Stored entries
--*--

-- ==== Sys2Proof/Safety.lean ====
section
/-! DEFINITION. Safety.lean: the terms the statements use: what a run is, when an operation may start, the invariant of the
controller and of host memory, the end of a run and what is observed there (spec/70_reset_and_hazards.md R347), and the
fairness premises (spec/41_controller_steps.md R175). -/

namespace Sys2Proof.Safety

open Sys2Proof.Machine

/-- Steps in which the moves are taken in the given order: one interleaving of R177, written out. -/
def runAs : List Move → State → Out State
  | [], s => .next s
  | m :: ms, s => andThen (step { s with turn := m }) (runAs ms)

/-- A state after `n` more steps, as far as the model's own step count and the next move go. -/
def ticked (n : Nat) (s : State) : State :=
  { s with turn := if n = 0 then s.turn else Config.nextMove (s.tick + (n - 1)), tick := s.tick + n }

/-- An operation and the interleaving after it end in a state: the operation answers a next state, and the moves then
taken, in the order given, lead to `u`. A procedure's `exec` is its first host step; its others are the host moves listed,
and the last of them returns (log entry 2). -/
def Completes (i : Instr) (moves : List Move) (s u : State) : Prop :=
  ∃ t, exec i s = .next t ∧ runAs moves t = .next (ticked moves.length u)

/-- An endless run in which the moves are taken in the order `μ` (R177): every step answers a next state. The machine's
own run is the one whose `μ` is the `turn` of each state. -/
def IsRun (μ : Nat → Move) (σ : Nat → State) : Prop := ∀ n, step { σ n with turn := μ n } = .next (σ (n + 1))

/-- At step `n` of a run the move is taken: it is enabled and it is its turn. -/
def Taken (m : Move) (μ : Nat → Move) (σ : Nat → State) (n : Nat) : Prop := μ n = m ∧ enabled m (σ n) = true

/-- Weak fairness of a move (R175): if it stays enabled it is eventually taken. -/
def WeaklyFair (m : Move) (μ : Nat → Move) (σ : Nat → State) : Prop :=
  ∀ n, (∀ k, n ≤ k → enabled m (σ k) = true) → ∃ k, n ≤ k ∧ Taken m μ σ k

/-- The synchronisation steps are weakly fair (R175). -/
def SyncFair (μ : Nat → Move) (σ : Nat → State) : Prop :=
  WeaklyFair .swrstSync μ σ ∧ WeaklyFair .enableSync μ σ ∧ WeaklyFair .sysopSync μ σ

/-- A bus step waits: all that it needs to be enabled holds, the environment's stall apart (R164 to R169). -/
structure BusWaits (s : State) : Prop where
  ready : busReady s.ctrl = true
  en : s.ctrl.en = true
  clk : s.clk = true
  swrst : s.ctrl.syncSwrst = false

/-- `P_BUS_LIVE` (R175): the premise a claim that needs a transaction to end assumes: a bus step that keeps waiting is
eventually taken, and the bus-idle observation while it stays enabled. It rules out a stall for ever, as R315 says; by R175's
words alone a stalled step would not count (DESIGN CHOICE, log entry 26). -/
def BusLive (μ : Nat → Move) (σ : Nat → State) : Prop :=
  (∀ n, (∀ k, n ≤ k → BusWaits (σ k)) → ∃ k, n ≤ k ∧ Taken .bus μ σ k) ∧ WeaklyFair .busIdle μ σ

/-- A run hangs from step `n` on (R315): the host is on the same polling statement for ever, and its condition never becomes
true. -/
def HangsAt (σ : Nat → State) (n : Nat) : Prop :=
  ∃ o r mask set rest, ∀ k, n ≤ k →
    (σ k).running = some { origin := o, todo := .await r mask set :: rest } ∧
    (rdReg r (σ k).ctrl &&& mask ≠ 0#32 ↔ set = false)

/-- Nothing stops a guarded write: no synchronisation of SWRST or ENABLE is pending (`guard_sync`, R120). -/
structure NoSync (c : Ctrl) : Prop where
  swrst : c.syncSwrst = false
  enable : c.syncEnable = false

/-- Nothing stops an operation-starting write (`guard_start`, R120). -/
structure CanStart (s : State) : Prop where
  sync : NoSync s.ctrl
  sysop : s.ctrl.sysop = false
  busop : s.ctrl.busop = none
  en : s.ctrl.en = true
  mode : s.ctrl.mode = 0b101#3
  sda : s.sdaFn = .i2c
  scl : s.sclFn = .i2c

/-- The controller may take an address phase at once: an operation can start, the clock runs, and the bus is idle or owned. -/
structure BusFree (s : State) : Prop where
  start : CanStart s
  clk : s.clk = true
  bus : s.ctrl.busstate = .idle ∨ s.ctrl.busstate = .owner

/-- The controller owns the bus in a write phase with no byte pending (R142). -/
structure WritePhase (s : State) : Prop where
  start : CanStart s
  clk : s.clk = true
  owner : s.ctrl.busstate = .owner
  dir : s.ctrl.dir = false
  ackpend : s.ctrl.ackpend = false

/-- The operation pending or in progress, as a byte transmission. -/
def IsTx (c : Ctrl) : Prop := (∃ b, c.pend = some (.tx b)) ∨ (∃ b, c.busop = some (.tx b))

/-- The operation pending or in progress, as a command. -/
def IsCmd (k : BusCmd) (c : Ctrl) : Prop := c.pend = some (.cmd k) ∨ c.busop = some (.cmd k)

/-- The invariant of the controller: what holds between its registers and its hidden state in every run. -/
structure CtrlInv (c : Ctrl) : Prop where
  /-- `pend` ≠ none exactly when SYSOP = 1 and `busop` = none (R32). -/
  pend_iff : c.pend ≠ none ↔ (c.sysop = true ∧ c.busop = none)
  /-- While an address phase is on the wire SYSOP is 0 (R33). -/
  addr_sysop : ∀ h, c.busop = some (.addr h) → c.sysop = false
  /-- While a byte is on the wire SYSOP is 0 (R33). -/
  tx_sysop : ∀ b, c.busop = some (.tx b) → c.sysop = false
  /-- While a command is in progress SYSOP stays 1 (R33). -/
  cmd_sysop : ∀ k, c.busop = some (.cmd k) → c.sysop = true
  /-- While `en` = 0 there is no bus operation (R30). -/
  disabled : c.en = false → c.pend = none ∧ c.busop = none ∧ c.ackpend = false
  /-- `en` is CTRLA.ENABLE unless an ENABLE synchronisation is pending (R30, R161). -/
  en_synced : c.syncEnable = false → c.en = c.enable
  /-- An ENABLE synchronisation is pending only when CTRLA.ENABLE was changed (R26, R131). -/
  en_pending : c.syncEnable = true → c.en ≠ c.enable
  /-- A byte waits for its acknowledge only while the controller owns the bus in read direction (R34, R164). -/
  ack_owner : c.ackpend = true → c.busstate = .owner ∧ c.dir = true
  /-- A byte is transmitted only in a write phase (R142). -/
  tx_owner : IsTx c → c.busstate = .owner ∧ c.dir = false ∧ c.ackpend = false
  /-- BUSSTATE is OWNER when the REPEAT_START step runs (R168). -/
  repeat_owner : IsCmd .repeatStart c → c.busstate = .owner
  /-- READ_CONTINUE has a byte to acknowledge (R134, R167). -/
  continue_ack : IsCmd .readContinue c → c.ackpend = true
  /-- BUSY is never entered (R41). -/
  not_busy : c.busstate ≠ .busy

/-- The invariant of the machine. -/
structure Inv (s : State) : Prop where
  ctrl : CtrlInv s.ctrl
  mem : s.mem.wf = true

/-- A host program has ended (R347): its last operation has returned. A refused or faulting run has no end. -/
def Ended (s : State) : Prop := s.running = none ∧ s.prog = []

/-- What is observed at the end of a run (R347). -/
structure Observation where
  trace : List BusEvent
  results : List Value
  status : Option TStatus
  sockAddr : BitVec 7
  buffers : Memory
  registers : List Word
deriving DecidableEq, Repr

/-- The observation of a state: the registers as `RD` would return them, in the order of R21. -/
def observe (s : State) : Observation where
  trace := s.trace
  results := s.results
  status := s.status
  sockAddr := s.sockAddr
  buffers := s.mem
  registers := [Reg.ctrla, .ctrlb, .intflag, .status, .syncbusy, .addr, .data].map (fun r => rdReg r s.ctrl)

/-- A flag as a register bit. -/
def bit (b : Bool) : Word := if b then 1#32 else 0#32

/-- The operation-starting writes: those that `guard_start` guards (R120). -/
def startsOp : Instr → Bool
  | .wrAddr _ => true
  | .wrData _ => true
  | .wrCtrlbRepeatStart _ => true
  | .wrCtrlbReadContinue _ => true
  | .wrCtrlbStop _ => true
  | .wrStatus v => v.extractLsb' 4 2 == 0b01#2
  | _ => false

/-- What drives the acknowledge of a received byte before a STOP, a REPEAT_START or an address phase (R171). -/
def otherAck (c : Ctrl) : List BusEvent :=
  if c.ackpend then [.mack (if c.smen then .nack else c.ackact)] else []

/-- What drives the acknowledge of a received byte before a READ_CONTINUE (R171). -/
def continueAck (c : Ctrl) : List BusEvent :=
  if c.ackpend then [.mack (if c.smen then .ack else c.ackact)] else []

/-- The START of an address phase: repeated while the controller owns the bus (R164). -/
def startEvent (c : Ctrl) : BusEvent := if c.busstate = .owner then .rstart else .start

-- what the controller's bus steps do to a state, as the rules list it

/-- `bus_error(flag)` on the controller (R173). -/
def busErrorCtrl (f : ReadyFlag) (c : Ctrl) : Ctrl :=
  { c with
    buserr := true, busstate := .unknown, ackpend := false, busop := none, sysop := false
    mb := c.mb || f == .mb, sb := c.sb || f == .sb }

/-- A byte asked of the environment: received into DATA with its acknowledge pending, or a bus error (R164, R167). -/
def byteIn (s : State) : State :=
  match drawByte s with
  | (.busErr, u) => { u with trace := u.trace ++ [.busErr], ctrl := busErrorCtrl .sb u.ctrl }
  | (.byte d, u) => { u with trace := u.trace ++ [.rx d], ctrl := { u.ctrl with data := d, ackpend := true, sb := true } }

/-- A header put to the environment, and what its answer leads to (R164, R168). -/
def headerOut (h : Byte) (s : State) : State :=
  match drawHeader h s with
  | (.busErr, u) =>
    { u with trace := u.trace ++ [.busErr], ctrl := busErrorCtrl (if h.getLsbD 0 then .sb else .mb) u.ctrl }
  | (.ack, u) =>
    let c := { u.ctrl with rxnack := false, busstate := .owner, dir := h.getLsbD 0 }
    if h.getLsbD 0 then byteIn { u with trace := u.trace ++ [.hdr h .ack], ctrl := c }
    else { u with trace := u.trace ++ [.hdr h .ack], ctrl := { c with mb := true } }
  | (.nack, u) =>
    let c := { u.ctrl with rxnack := true, busstate := .owner, dir := h.getLsbD 0 }
    { u with
      trace := u.trace ++ [.hdr h .nack]
      ctrl := if h.getLsbD 0 = true ∧ u.cfg.readNackFlag = .sb then { c with sb := true } else { c with mb := true } }

-- the register map (R271, R282)

/-- A value is in the range of its sub-field (R282); a Signed one of width 0 has the range of width 1 (the model's choice, log
entry 25). -/
def InRange (s : SubField) (v : Int) : Prop :=
  match s.kind with
  | .unsigned => 0 ≤ v ∧ v < 2 ^ s.width
  | .flag => v = 0 ∨ v = 1
  | .enum cs => ∃ c ∈ cs, (c.1 : Int) = v
  | .signed => -(2 ^ (s.width - 1)) ≤ v ∧ v < 2 ^ (s.width - 1)

/-- Conditions 5, 7 and 8 of R271 on a sub-field of a field of `size` bytes. Condition 8 on an enumeration is the model's
reading (log entry 18): its `dflt` is a pattern of its width. -/
structure SubWellFormed (size : Nat) (s : SubField) : Prop where
  width : 1 ≤ s.width
  place : s.bitoff + s.width ≤ 8 * size
  flag : s.kind = .flag → s.width = 1
  signed : s.kind = .signed → 2 ≤ s.width
  codes : ∀ cs, s.kind = .enum cs → (cs.map Prod.fst).Nodup ∧ ∀ c ∈ cs, c.1 < 2 ^ s.width
  dflt : (∀ cs, s.kind ≠ .enum cs) → InRange s s.dflt
  enumDflt : ∀ cs, s.kind = .enum cs → 0 ≤ s.dflt ∧ s.dflt < 2 ^ s.width

/-- Conditions 1 and 4 to 8 of R271 on a field. -/
structure FieldWellFormed (f : Field) : Prop where
  size : 1 ≤ f.size
  names : (f.allSubs.filterMap SubField.name).Nodup
  subs : ∀ s ∈ f.allSubs, SubWellFormed f.size s
  disjoint : f.allSubs.Pairwise (fun s t => s.bitoff + s.width ≤ t.bitoff ∨ t.bitoff + t.width ≤ s.bitoff)

/-- R271: a map is well-formed iff all eight conditions hold. -/
structure MapWellFormed (m : RMap) : Prop where
  total : (m.map Field.size).sum ≤ 256
  names : (m.filterMap Field.name).Nodup
  fields : ∀ f ∈ m, FieldWellFormed f

/-- The number a field's bytes form (R280). -/
def fieldNumber (bs : List Byte) : Nat := bs.foldr (fun b v => b.toNat + 256 * v) 0

/-- The value a sub-field holds in a field's number (R281); 0 for a Signed one of width 0 (the model's choice, log entry 25). -/
def subValue (s : SubField) (v : Nat) : Int :=
  let u := v / 2 ^ s.bitoff % 2 ^ s.width
  if s.kind = .signed ∧ 2 ^ (s.width - 1) ≤ u then (u : Int) - 2 ^ s.width else u

/-- The number a list of entries packs to, `none` standing for the sub-field's `dflt` (R282). -/
def packNumber (f : Field) (vals : List (Option Int)) : Nat :=
  (f.allSubs.zip vals).foldl
    (fun v p => v ||| ((p.2.getD p.1.dflt) % 2 ^ p.1.width).toNat <<< p.1.bitoff) 0

-- transactions with the simulated target of R176

/-- The next `n` bytes the simulated target supplies in a read frame (R176). -/
def simBytes (t : SimTarget) (n : Nat) : List Byte := (List.range n).map (fun k => simReg t (t.ptr + BitVec.ofNat 8 k))

/-- A burst on the wire, every byte but the last acknowledged ACK (R225, R285). -/
def burstTrace : List Byte → List BusEvent
  | [] => []
  | [b] => [.rx b]
  | b :: c :: bs => .rx b :: .mack .ack :: burstTrace (c :: bs)

/-- One frame of `rfa.write` that the target accepts, after its START: header, register address, payload, STOP (R284). -/
def acceptedFrame (h r b : Byte) : List BusEvent := [.hdr h .ack, .tx r .ack, .tx b .ack, .stop]

/-- One frame of `rfa.write` whose payload the target refuses, after its START: no STOP (R284). -/
def refusedFrame (h r b : Byte) : List BusEvent := [.hdr h .ack, .tx r .ack, .tx b .nack]

/-- The frames of `rfa.write` for the bytes `bs` at target register `off` upward, all accepted; the first begins with
`first`, every other with a START of its own (R284). -/
def acceptedFrames (h : Byte) : List BusEvent → Nat → List Byte → List BusEvent
  | _, _, [] => []
  | first, off, b :: bs =>
    first ++ acceptedFrame h (BitVec.ofNat 8 off) b ++ acceptedFrames h [.start] (off + 1) bs

/-- The target's registers after the bytes `bs` are written from register `off` upward. -/
def writtenRegs (regs : Memory) (off : Nat) : List Byte → Memory
  | [] => regs
  | b :: bs =>
    writtenRegs (if b = 0#8 then memErase regs (BitVec.ofNat 8 off).toNat else memPut regs (BitVec.ofNat 8 off).toNat b)
      (off + 1) bs

/-- The host's buffer at `a` holds the bytes `bs`. -/
def Holds (m : Memory) (a : Nat) (bs : List Byte) : Prop := ∀ k, k < bs.length → memRead m (a + k) = bs[k]?

/-- The state in which the host and the simulated target meet a transaction: the bus is free, the target `t` is on it, and
CTRLB.SMEN holds the engine's smart policy, as `bcc.init` leaves it (R206). -/
structure OnBus (s : State) (t : SimTarget) : Prop where
  free : BusFree s
  env : s.env = .sim t
  smart : s.ctrl.smen = s.cfg.smart

/-- The controller has received a byte of a read frame and waits for the next command. -/
structure ReadPhase (s : State) (t : SimTarget) : Prop where
  start : CanStart s
  clk : s.clk = true
  env : s.env = .sim t
  smart : s.ctrl.smen = s.cfg.smart
  addressed : t.addressed = true
  reading : t.reading = true
  owner : s.ctrl.busstate = .owner
  dir : s.ctrl.dir = true
  ackpend : s.ctrl.ackpend = true
  sb : s.ctrl.sb = true
  buserr : s.ctrl.buserr = false
  pend : s.ctrl.pend = none

end Sys2Proof.Safety
end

--*--

Nothing but the lines from the one holding "dir : s.ctrl.dir = true" to the end of the entries should be returned, each exactly as it stands.

## [EXPECTED OUTPUT]
  dir : s.ctrl.dir = true
  ackpend : s.ctrl.ackpend = true
  sb : s.ctrl.sb = true
  buserr : s.ctrl.buserr = false
  pend : s.ctrl.pend = none

end Sys2Proof.Safety
end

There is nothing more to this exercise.